Shekhar Mehta

Personal information
- Nationality: Kenyan
- Born: 20 June 1945 Lugazi, Uganda
- Died: 12 April 2006 (aged 60) London, England

World Rally Championship record
- Active years: 1973–1987
- Co-driver: Lofty Drews Geraint Phillips Ensio Mikander Keith Wood Mike Doughty Martin Holmes Robert Bean Yvonne Mehta Henry Liddon Rob Combes
- Teams: Datsun, Lancia, Opel, Nissan, Audi, Peugeot
- Rallies: 47
- Rally wins: 5
- Podiums: 11
- Stage wins: 13
- Total points: 229
- First rally: 1973 Safari Rally
- First win: 1973 Safari Rally
- Last win: 1982 Safari Rally
- Last rally: 1987 Rallye Côte d'Ivoire

= Shekhar Mehta =

Kenyan rally driver (1945–2006)

Chandrashekhar Khimjibhai Nanji Kalidas Mehta (20 June 1945 – 12 April 2006) was a Ugandan-born Kenyan rally driver.

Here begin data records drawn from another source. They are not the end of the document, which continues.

/-- A body behind a length check answers BAD_LENGTH at any other length. -/
theorem withLength_eq (n : Nat) (b : List Byte) (body : State → State × Reply) (s : State) :
    withLength n b body s = if b.length ≠ n then (s, { status := .badLength, data := [] }) else body s := rfl

/-- The class of an authority check does not depend on what a frame does to its port. -/
@[simp] theorem State.framed_accessRefusal (s : State) (p r : Port) (a : Access) :
    (s.framed p).accessRefusal r a = s.accessRefusal r a := by
  cases p <;> cases a <;> rfl

/-! ### Authority (R159 to R163) -/

/-- A change of the holder leaves no claim and queues one event. -/
theorem State.setHolder_eq (s : State) (new : Option Port) (reason : Nat) :
    s.setHolder new reason =
      { s with authority := { holder := new, claim := none }
               link := (s.setHolder new reason).link } := rfl

/-! ### Handover (R71 to R84): fields the operations leave alone -/

@[simp] theorem State.releaseLocks_now (s : State) (p : Lock → Bool) (m : Nat) :
    (s.releaseLocks p m).now = s.now := by rw [State.releaseLocks_frame]
@[simp] theorem State.releaseLocks_pins (s : State) (p : Lock → Bool) (m : Nat) :
    (s.releaseLocks p m).pins = s.pins := by rw [State.releaseLocks_frame]
@[simp] theorem State.releaseLocks_runMode (s : State) (p : Lock → Bool) (m : Nat) :
    (s.releaseLocks p m).runMode = s.runMode := by rw [State.releaseLocks_frame]
@[simp] theorem State.releaseLocks_settings (s : State) (p : Lock → Bool) (m : Nat) :
    (s.releaseLocks p m).settings = s.settings := by rw [State.releaseLocks_frame]
@[simp] theorem State.releaseLocks_store (s : State) (p : Lock → Bool) (m : Nat) :
    (s.releaseLocks p m).store = s.store := by rw [State.releaseLocks_frame]
@[simp] theorem State.releaseLocks_lines (s : State) (p : Lock → Bool) (m : Nat) :
    (s.releaseLocks p m).lines = s.lines := by rw [State.releaseLocks_frame]
@[simp] theorem State.releaseLocks_doors (s : State) (p : Lock → Bool) (m : Nat) :
    (s.releaseLocks p m).doors = s.doors := by rw [State.releaseLocks_frame]
@[simp] theorem State.releaseLocks_fire (s : State) (p : Lock → Bool) (m : Nat) :
    (s.releaseLocks p m).fire = s.fire := by rw [State.releaseLocks_frame]
@[simp] theorem State.releaseLocks_activity (s : State) (p : Lock → Bool) (m : Nat) :
    (s.releaseLocks p m).activity = s.activity := by rw [State.releaseLocks_frame]
@[simp] theorem State.releaseLocks_channels (s : State) (p : Lock → Bool) (m : Nat) :
    (s.releaseLocks p m).channels = s.channels := by rw [State.releaseLocks_frame]
@[simp] theorem State.releaseLocks_zones (s : State) (p : Lock → Bool) (m : Nat) :
    (s.releaseLocks p m).zones = s.zones := by rw [State.releaseLocks_frame]
@[simp] theorem State.releaseLocks_clock (s : State) (p : Lock → Bool) (m : Nat) :
    (s.releaseLocks p m).clock = s.clock := by rw [State.releaseLocks_frame]
@[simp] theorem State.releaseLocks_programme (s : State) (p : Lock → Bool) (m : Nat) :
    (s.releaseLocks p m).programme = s.programme := by rw [State.releaseLocks_frame]
@[simp] theorem State.releaseLocks_queue (s : State) (p : Lock → Bool) (m : Nat) :
    (s.releaseLocks p m).queue = s.queue := by rw [State.releaseLocks_frame]
@[simp] theorem State.releaseLocks_readAt (s : State) (p : Lock → Bool) (m : Nat) :
    (s.releaseLocks p m).readAt = s.readAt := by rw [State.releaseLocks_frame]
@[simp] theorem State.releaseLocks_alloc (s : State) (p : Lock → Bool) (m : Nat) :
    (s.releaseLocks p m).alloc = s.alloc := by rw [State.releaseLocks_frame]
@[simp] theorem State.releaseLocks_outputs (s : State) (p : Lock → Bool) (m : Nat) :
    (s.releaseLocks p m).outputs = s.outputs := by rw [State.releaseLocks_frame]
@[simp] theorem State.releaseLocks_slowOn (s : State) (p : Lock → Bool) (m : Nat) :
    (s.releaseLocks p m).slowOn = s.slowOn := by rw [State.releaseLocks_frame]
@[simp] theorem State.releaseLocks_fastOn (s : State) (p : Lock → Bool) (m : Nat) :
    (s.releaseLocks p m).fastOn = s.fastOn := by rw [State.releaseLocks_frame]
@[simp] theorem State.releaseLocks_authority (s : State) (p : Lock → Bool) (m : Nat) :
    (s.releaseLocks p m).authority = s.authority := by rw [State.releaseLocks_frame]
@[simp] theorem State.releaseLocks_snaps (s : State) (p : Lock → Bool) (m : Nat) :
    (s.releaseLocks p m).snaps = s.snaps := by rw [State.releaseLocks_frame]
@[simp] theorem State.releaseLocks_pending (s : State) (p : Lock → Bool) (m : Nat) :
    (s.releaseLocks p m).pending = s.pending := by rw [State.releaseLocks_frame]

@[simp] theorem State.completionEffects_now (s : State) : s.completionEffects.now = s.now := by
  simp [State.completionEffects]
@[simp] theorem State.completionEffects_pins (s : State) : s.completionEffects.pins = s.pins := by
  simp [State.completionEffects]
@[simp] theorem State.completionEffects_runMode (s : State) : s.completionEffects.runMode = s.runMode := by
  simp [State.completionEffects]
@[simp] theorem State.completionEffects_settings (s : State) : s.completionEffects.settings = s.settings := by
  simp [State.completionEffects]
@[simp] theorem State.completionEffects_store (s : State) : s.completionEffects.store = s.store := by
  simp [State.completionEffects]
@[simp] theorem State.completionEffects_lines (s : State) : s.completionEffects.lines = s.lines := by
  simp [State.completionEffects]
@[simp] theorem State.completionEffects_doors (s : State) : s.completionEffects.doors = s.doors.map fun d => { d with opens := 0, openSeconds := 0 } := by
  simp [State.completionEffects]
@[simp] theorem State.completionEffects_fire (s : State) : s.completionEffects.fire = s.fire := by
  simp [State.completionEffects]
@[simp] theorem State.completionEffects_activity (s : State) : s.completionEffects.activity = s.activity := by
  simp [State.completionEffects]
@[simp] theorem State.completionEffects_channels (s : State) : s.completionEffects.channels = s.channels := by
  simp [State.completionEffects]
@[simp] theorem State.completionEffects_zones (s : State) : s.completionEffects.zones = s.zones := by
  simp [State.completionEffects]
@[simp] theorem State.completionEffects_clock (s : State) : s.completionEffects.clock = s.clock := by
  simp [State.completionEffects]
@[simp] theorem State.completionEffects_programme (s : State) : s.completionEffects.programme = s.programme := by
  simp [State.completionEffects]
@[simp] theorem State.completionEffects_queue (s : State) : s.completionEffects.queue = s.queue := by
  simp [State.completionEffects]
@[simp] theorem State.completionEffects_readAt (s : State) : s.completionEffects.readAt = s.readAt := by
  simp [State.completionEffects]
@[simp] theorem State.completionEffects_alloc (s : State) : s.completionEffects.alloc = s.alloc := by
  simp [State.completionEffects]
@[simp] theorem State.completionEffects_outputs (s : State) : s.completionEffects.outputs = s.outputs := by
  simp [State.completionEffects]
@[simp] theorem State.completionEffects_slowOn (s : State) : s.completionEffects.slowOn = s.slowOn := by
  simp [State.completionEffects]
@[simp] theorem State.completionEffects_fastOn (s : State) : s.completionEffects.fastOn = s.fastOn := by
  simp [State.completionEffects]
@[simp] theorem State.completionEffects_authority (s : State) : s.completionEffects.authority = s.authority := by
  simp [State.completionEffects]
@[simp] theorem State.completionEffects_snaps (s : State) : s.completionEffects.snaps = s.snaps := by
  simp [State.completionEffects]
@[simp] theorem State.completionEffects_pending (s : State) : s.completionEffects.pending = s.pending := by
  simp [State.completionEffects]

/-- A normal completion makes INCOMING the CURRENT context. -/
@[simp] theorem State.completeHandover_programme (s : State) (h : Handover) (b : Bool) :
    (s.completeHandover h b).programme = .current h.incoming := by simp [State.completeHandover]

He won the Safari Rally a record five times (1973, 1979–82), including four consecutively, and in 1981 finished fifth in the World Rally Championship.

==Biography==
A Ugandan of Indian Gujarati descent, he was born in 1945 to a family of plantation owners in Uganda, and began rallying behind the wheel of a BMW aged 21. In 1972, he and his family fled Idi Amin's regime to Kenya, the year before he clinched his first Safari Rally title.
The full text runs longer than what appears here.